Work instruction
If a line in the entries below contains "does", copy it.

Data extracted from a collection
**********

-- ==== Sys2Proof/Laws/Writer.lean ====
section
/-! SUPPORT. What the operations of the bit writer do: to the bit string `written`, to the invariant, and nothing else
(40_bit_writer.md). -/

namespace Sys2Proof.Machine

/-- `f` is 0 to 7 (10_state.md R24). -/
theorem filled_lt (s : State) : filled s < 8 := by
  unfold filled; split
  · omega
  · have := s.bwFree.isLt
    have : s.bwFree.toNat ≠ 0 := fun h => by simp_all [BitVec.toNat_eq]
    omega

/-- Or-ing a bit into the first unfilled position (40_bit_writer.md R131). -/
theorem byteBits_put (acc : Byte) (b : Bool) (f : Nat) (hf : f < 8)
    (h : (byteBits acc).drop f = zeroBits (8 - f)) :
    byteBits (acc ||| ((BitVec.ofBool b).setWidth 8 <<< (7 - f))) = (byteBits acc).take f ++ b :: zeroBits (7 - f) := by
  have hg : ∀ i, (BitVec.ofBool b).getLsbD i = (decide (i = 0) && b) := by
    intro i; cases b <;> simp
  interval_cases f <;>
    simp [byteBits, lowBits, zeroBits, List.replicate] at h ⊢ <;> simp_all

/-- One more position is filled, or the byte is committed (R131). -/
theorem filled_putBit (b : Bool) (s : State) : filled (putBit b s) = if filled s = 7 then 0 else filled s + 1 := by
  have hf := filled_lt s
  have hp : (putBit b s).bwFree = if filled s = 7 then 0 else BitVec.ofNat 3 (7 - filled s) := by
    unfold putBit; dsimp only; split_ifs <;> rfl
  rw [filled, hp]
  generalize filled s = f at hf
  interval_cases f <;> rfl

/-- Everything `put_bit` does to the bit string, in one place (R131, R141). -/
theorem putBit_writer {s : State} (hw : WriterInv s) (b : Bool) :
    WriterInv (putBit b s) ∧ written (putBit b s) = written s ++ [b] := by
  have hf := filled_lt s
  have hz := byteBits_put s.bwAcc b (filled s) hf hw.unfilled_zero
  have hfp := filled_putBit b s
  have hl : ((byteBits s.bwAcc).take (filled s)).length = filled s := by simp; omega
  by_cases h : filled s = 7
  · rw [if_pos h] at hfp
    have ha : (putBit b s).bwAcc = 0 := by unfold putBit; dsimp only; rw [if_pos h]
    have hs : (putBit b s).sout = s.sout ++ [s.bwAcc ||| ((BitVec.ofBool b).setWidth 8 <<< (7 - filled s))] := by
      unfold putBit; dsimp only; rw [if_pos h]
    refine ⟨⟨?_⟩, ?_⟩
    · rw [hfp, ha]; decide
    · rw [written, hfp, ha, hs, written, bitsOf_append, bitsOf_cons, hz, h]; simp [zeroBits]
  · rw [if_neg h] at hfp
    have ha : (putBit b s).bwAcc = s.bwAcc ||| ((BitVec.ofBool b).setWidth 8 <<< (7 - filled s)) := by
      unfold putBit; dsimp only; rw [if_neg h]
    have hs : (putBit b s).sout = s.sout := by unfold putBit; dsimp only; rw [if_neg h]
    have h1 : (byteBits s.bwAcc).take (filled s) ++ b :: zeroBits (7 - filled s)
        = ((byteBits s.bwAcc).take (filled s) ++ [b]) ++ zeroBits (7 - filled s) := by simp
    have hl1 : ((byteBits s.bwAcc).take (filled s) ++ [b]).length = filled s + 1 := by simp; omega
    refine ⟨⟨?_⟩, ?_⟩
    · rw [hfp, ha, hz, h1, List.drop_left' hl1]; congr 1; omega
    · rw [written, hfp, ha, hs, hz, h1, List.take_left' hl1, written, List.append_assoc]

/-- Everything `write_bits` does to the bit string (R132, R141). -/
theorem writeBits_writer (v : Arg) (c : Nat) {s : State} (hw : WriterInv s) :
    WriterInv (writeBits v c s) ∧ written (writeBits v c s) = written s ++ lowBits v c := by
  induction c generalizing s with
  | zero => exact ⟨hw, by simp [writeBits, lowBits]⟩
  | succ c ih =>
    have hp := putBit_writer hw (v.getLsbD c)
    have h := ih hp.1
    exact ⟨h.1, by rw [writeBits, h.2, hp.2, lowBits]; simp⟩

theorem written_length (s : State) : (written s).length = 8 * s.sout.length + filled s := by
  have := filled_lt s
  simp [written]; omega

/-- Everything `flush` does to the bit string (R136, R141). -/
theorem flush_writer {s : State} (hw : WriterInv s) :
    WriterInv (flush s) ∧ written (flush s) = written s ++ padBits (written s).length := by
  have hz := hw.unfilled_zero
  have hf := filled_lt s
  by_cases h : s.bwFree = 0
  · have hs : flush s = s := by unfold flush; rw [if_neg (by simp [h])]
    have hf0 : filled s = 0 := by simp [filled, h]
    rw [hs]
    refine ⟨hw, ?_⟩
    rw [written_length, hf0]; simp [padBits, zeroBits]
  · have hp : 0 < filled s := by
      have := s.bwFree.isLt
      have : s.bwFree.toNat ≠ 0 := fun hh => h (by simpa [BitVec.toNat_eq] using hh)
      rw [filled, if_neg h]; omega
    have ha : (flush s).bwAcc = 0 := by unfold flush; rw [if_pos h]
    have hfr : (flush s).bwFree = 0 := by unfold flush; rw [if_pos h]
    have hs : (flush s).sout = s.sout ++ [s.bwAcc] := by unfold flush; rw [if_pos h]
    have hf0 : filled (flush s) = 0 := by simp [filled, hfr]
    refine ⟨⟨?_⟩, ?_⟩
    · rw [hf0, ha]; decide
    · rw [written_length, written, hf0, hs, written]
      have : (8 - (8 * s.sout.length + filled s) % 8) % 8 = 8 - filled s := by omega
      rw [padBits, this, ← hz]
      simp

/-! ### Frames of the writer -/

theorem OnlyWriter.refl (s : State) : OnlyWriter s s := rfl

theorem OnlyWriter.trans {s t u : State} (h : OnlyWriter s t) (h' : OnlyWriter t u) : OnlyWriter s u := by
  unfold OnlyWriter at h h' ⊢
  rw [h] at h'; exact h'

theorem putBit_only (b : Bool) (s : State) : OnlyWriter s (putBit b s) := by
  unfold putBit; dsimp only; split_ifs <;> rfl

theorem writeBits_only (v : Arg) (c : Nat) (s : State) : OnlyWriter s (writeBits v c s) := by
  induction c generalizing s with
  | zero => rfl
  | succ c ih => exact (putBit_only _ s).trans (ih _)

theorem flush_only (s : State) : OnlyWriter s (flush s) := by unfold flush; split_ifs <;> rfl

/-! ### `SOUT` only grows -/

theorem putBit_sout (b : Bool) (s : State) : s.sout <+: (putBit b s).sout := by
  unfold putBit; dsimp only; split_ifs
  · exact List.prefix_append _ _
  · exact List.prefix_rfl

theorem writeBits_sout (v : Arg) (c : Nat) (s : State) : s.sout <+: (writeBits v c s).sout := by
  induction c generalizing s with
  | zero => exact List.prefix_rfl
  | succ c ih => exact (putBit_sout _ s).trans (ih _)

theorem flush_sout (s : State) : s.sout <+: (flush s).sout := by
  unfold flush; split_ifs
  · exact List.prefix_append _ _
  · exact List.prefix_rfl

end Sys2Proof.Machine
end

**********

Response for this exercise
/-- Everything `put_bit` does to the bit string, in one place (R131, R141). -/
/-- Everything `write_bits` does to the bit string (R132, R141). -/
/-- Everything `flush` does to the bit string (R136, R141). -/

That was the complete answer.